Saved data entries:
-- ==== Sys2Proof/Machine/Ticks.lean ====
section
/-! DEFINITION. Stage ticks and frame ticks, pacing and synchronisation (R15–R25, R29, R61, R64, R85, R99–R105, R137, R145,
R163–R166, R187–R194, R209, R246, R253, R254, R275, R286, R371, R385, R386, R413–R416, R485, R509). -/

namespace Sys2Proof.Machine

/-! ## The stage's angle (R145) -/

/-- The stage angle at cycle `mid`: between the bracketing dated angles, or the latest before it while none follows. -/
def angleAt (hist : List (Nat × Int × Int × Bool)) (mid : Nat) : Int × Int × Bool :=
  let before := hist.find? fun h => h.1 ≤ mid
  let after := (hist.filter fun h => mid < h.1).getLast?
  match before, after with
  | some a, some b =>
    let at1 (x y : Int) : Int := x + rhu ((y - x) * ((mid : Int) - a.1)) (b.1 - a.1)
    (at1 a.2.1 b.2.1, at1 a.2.2.1 b.2.2.1, a.2.2.2 || b.2.2.2)
  | some a, none => (a.2.1, a.2.2.1, a.2.2.2)
  | none, some b => (b.2.1, b.2.2.1, b.2.2.2)
  | none, none => (0, 0, false)

/-- Forms the angle of the stage whose records are processed (R145, R278). -/
def Dev.fixAngle (d : Dev) : Dev :=
  let i := d.seq.info
  if !i.valid && i.len = 0 then d
  else
    let axes := let a := i.get F.DRV_CTRL.AXES; if a = 3 then 0 else a
    let r := if axes = 0 then (wbAz (wbEntry (i.tab 0x7000) i.index), 0, false) else angleAt d.drv.hist ((2 * i.startCyc + i.len) / 2)
    { d with seq := { d.seq with info := { i with
        ang0 := r.1, ang1 := if axes = 2 then r.2.1 else 0, interp := r.2.2 && axes ≠ 0 } } }

/-! ## Step 1: the tally buffers swap (R16, R29, R209, R246) -/

/-- The tally snapshot object of a buffer (R249). -/
def snapBytes (b : Buf) (nb : Nat) : Bytes :=
  be 4 b.nc ++ be 4 (b.ovf % 2 ^ 24) ++ be 4 (b.zovf % 2 ^ 24) ++ be 4 nb ++
    ((List.range 8).flatMap fun z => be 4 (match b.starts[z]? with | some s => s | none => 0xFFFFFFFF)) ++
    ((List.range nb).flatMap fun i => be 2 (Tab.getD b.coarse i 0)) ++ (List.range 512).flatMap fun i => be 2 (Tab.getD b.zoom i 0)

/-- An armed snapshot takes the buffer of its channel (R246). -/
def Dev.takeSnap (d : Dev) : Dev :=
  if d.flf.snapArm then
    { d with flf := { d.flf with snapArm := false, snap := snapBytes (d.buf d.flf.snapCh) d.nBins } }.setB
      F.SNAP_CTRL.DONE true
  else d

/-- Records that the echo engines have not finished are abandoned (R29, R238). -/
def Dev.abandon (d : Dev) : Dev :=
  if !d.seq.info.valid then d
  else
    let left := (List.range 512).countP fun ch => !d.recDone ch
    if left = 0 then d
    else
      let d1 := d.each (List.range 16) Dev.abandonConvoy
      ((d1.add F.TALLY_OVERRUN_RECORDS left).setB F.TALLY_STATUS.OVERRUN true).raise 5 0

/-- The units of the stage before go out (R297). -/
def Dev.retireRecords (d : Dev) : Dev :=
  let t := d.nowNs
  d.abandon.finishStage.sendStages t

/-- The buffers swap; the new ones carry the zoom starts of the coming stage (R209). -/
def Dev.swapBuffers (d : Dev) : Dev :=
  let d1 := d.takeSnap
  { d1 with
    ech := d.cnt, cnt := d.seeds.map fun s => (s.1, { starts := s.2 : Buf }), seeds := []
    seq := { d1.seq with side := 1 - d1.seq.side } }

/-! ## Channels at the stage tick (R163, R166, R187–R189, R194, R253) -/

/-- TOT_MIN of the next stage (R166). -/
def Dev.totNext (d : Dev) (c amb listen : Nat) : Nat :=
  let base := d.get (F.CVY_TOT.TOT_BASE c)
  if listen = 0 || !d.flag (F.CVY_CTRL.ADAPT_EN c) then base
  else max base (min (d.get (F.CVY_TOT.TOT_MAX c)) (base + d.get (F.CVY_TOT.TOT_SLOPE c) * (16000 * amb / listen) / 256))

Work task: All that is wanted is the set of lines from the one with "let left := (List.range" through the last line of the entries, both included, output exactly.

Response box:
    let left := (List.range 512).countP fun ch => !d.recDone ch
    if left = 0 then d
    else
      let d1 := d.each (List.range 16) Dev.abandonConvoy
      ((d1.add F.TALLY_OVERRUN_RECORDS left).setB F.TALLY_STATUS.OVERRUN true).raise 5 0

/-- The units of the stage before go out (R297). -/
def Dev.retireRecords (d : Dev) : Dev :=
  let t := d.nowNs
  d.abandon.finishStage.sendStages t

/-- The buffers swap; the new ones carry the zoom starts of the coming stage (R209). -/
def Dev.swapBuffers (d : Dev) : Dev :=
  let d1 := d.takeSnap
  { d1 with
    ech := d.cnt, cnt := d.seeds.map fun s => (s.1, { starts := s.2 : Buf }), seeds := []
    seq := { d1.seq with side := 1 - d1.seq.side } }

/-! ## Channels at the stage tick (R163, R166, R187–R189, R194, R253) -/

/-- TOT_MIN of the next stage (R166). -/
def Dev.totNext (d : Dev) (c amb listen : Nat) : Nat :=
  let base := d.get (F.CVY_TOT.TOT_BASE c)
  if listen = 0 || !d.flag (F.CVY_CTRL.ADAPT_EN c) then base
  else max base (min (d.get (F.CVY_TOT.TOT_MAX c)) (base + d.get (F.CVY_TOT.TOT_SLOPE c) * (16000 * amb / listen) / 256))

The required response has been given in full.